→ Entries provided

/-- Why a profile is refused, if it is (R122). -/
def State.profileRefusal (s : State) (p : Profile) (len : Nat) : Option Nat :=
  if len != 256 || !(coreOk p && attOk p && pageOk p && lxOk p && s.intakeOk p && s.smpOk p) then some St.tableVersion
  else if (s.profile? p.bed p.id).isSome then some profileInUse
  else if 100 < s.shareUsed p.bed + p.share then some shareExceeded
  else if 16 ≤ (s.profilesOf p.bed).length || 64 ≤ s.sch.profiles.length then some St.noResource
  else none

/-- The profile that a table spells. -/
def profileFrom (bed : Nat) (bs : List Byte) : Profile := { bed := bed, id := bytesAt bs 6 2, bytes := bs, nextB := 0 }

/-- SCH_PROFILE_LOAD (R122). -/
def State.profileLoad (s : State) (d : Desc) : State :=
  let bed := (dBed d).getD 0
  let bs := s.buf0N d 256
  let p := profileFrom bed bs
  match s.profileRefusal p (dLen0 d) with
  | some st => s.complete d st
  | none => s.submitCmd d [s.profileEntry d bed p.id 0 0 (digest128 bs)] [] (.cmd d bs 0)

/-- SCH_PROFILE_LOAD once durable; RESULT gives the first boundary (R123, R138). -/
def State.profileLoadDone (s : State) (d : Desc) (bs : List Byte) : State :=
  let p := profileFrom ((dBed d).getD 0) bs
  let now := ftSample (s.now + (BitVec.ofNat 64 (ftUnit - 1)))
  let p := { p with nextB := firstBoundary p.anchor p.period now 48 }
  ({ s with sch := { s.sch with profiles := s.sch.profiles ++ [p] } }).complete d St.ok (p.id + p.nextB * 2 ^ 24)

/-- A directory entry of a Bed names a profile (R122). -/
def State.profileNamed (s : State) (bed id : Nat) : Bool :=
  s.ses.entries.any fun e => e.isOwner && e.bed == bed && e.profile == id

/-- SCH_PROFILE_UNLOAD (R122). -/
def State.profileUnload (s : State) (d : Desc) : State :=
  let bed := (dBed d).getD 0
  let id := dArg d 48 2
  match s.profile? bed id with
  | none => s.complete d St.notFound
  | some p =>
    if s.profileNamed bed id then s.complete d profileInUse
    else s.submitCmd d [s.profileEntry d bed id 1 (digest128 p.bytes) 0] [] (.cmd d [] 0)

/-- SCH_PROFILE_UNLOAD once durable. -/
def State.profileUnloadDone (s : State) (d : Desc) : State :=
  let bed := (dBed d).getD 0
  let ps := s.sch.profiles.filter fun p => !(p.bed == bed && p.id == dArg d 48 2)
  (({ s with sch := { s.sch with profiles := ps } }).sweepTables bed).complete d St.ok

/-! ## Slots (R138) -/

/-- The slot that a scheduler command names, as its issuer may see it (R138). -/
def State.slotTarget (s : State) (d : Desc) : Option Slot :=
  let t := if dSlot d then s.slot? (d.target.toNat % 65536) else s.slotOf d.target
  t.filter fun t => match dBed d with | some b => t.bed == b | none => true

/-- SCH_SLOT_READ (R138). -/
def State.slotRead (s : State) (d : Desc) : State :=
  match s.slotTarget d with
  | some t => (s.writeAddr d d.addr0 (slotBytes t)).complete d St.ok t.lastM
  | none =>
    if dFn d = 0 && dSlot d then (s.writeAddr d d.addr0 (leBytes 64 0)).complete d St.ok
    else s.complete d St.notFound

/-- SCH_SET_SEQ (R138). A field that the table does not list has no effect (R84). -/
def State.setSeq (s : State) (d : Desc) : State :=
  match s.slotTarget d with
  | none => s.complete d St.notFound
  | some t =>
    match s.heldEntry d t.sid with
    | .error st => s.complete d st
    | .ok e =>
      let v := dArg d 52 4
      let cap := match s.profile? e.bed e.profile with | some p => p.treeMax | none => 0
      match dArg d 48 1 with
      | 0 =>
        let s := s.updSlot t.sid fun t => { t with chPrio := some (min v 3) }
        (s.updEntry t.sid fun e => { e with prio := min v 3 }).complete d St.ok (t.chPrio.getD t.prio)
      | 1 => (s.updSlot t.sid fun t => { t with chTree := some (min v cap) }).complete d St.ok (t.chTree.getD t.treeNodes)
      | 2 => (s.updSlot t.sid fun t => { t with chClient := some (v % 256) }).complete d St.ok (t.chClient.getD t.client)
      | _ => s.complete d St.ok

→ Work request
Emit, unaltered, the lines from the top of the listing down through the line that holds "SCH_PROFILE_LOAD (R122). -/"; emit nothing else.

→ Result of this exercise
/-- Why a profile is refused, if it is (R122). -/
def State.profileRefusal (s : State) (p : Profile) (len : Nat) : Option Nat :=
  if len != 256 || !(coreOk p && attOk p && pageOk p && lxOk p && s.intakeOk p && s.smpOk p) then some St.tableVersion
  else if (s.profile? p.bed p.id).isSome then some profileInUse
  else if 100 < s.shareUsed p.bed + p.share then some shareExceeded
  else if 16 ≤ (s.profilesOf p.bed).length || 64 ≤ s.sch.profiles.length then some St.noResource
  else none

/-- The profile that a table spells. -/
def profileFrom (bed : Nat) (bs : List Byte) : Profile := { bed := bed, id := bytesAt bs 6 2, bytes := bs, nextB := 0 }

/-- SCH_PROFILE_LOAD (R122). -/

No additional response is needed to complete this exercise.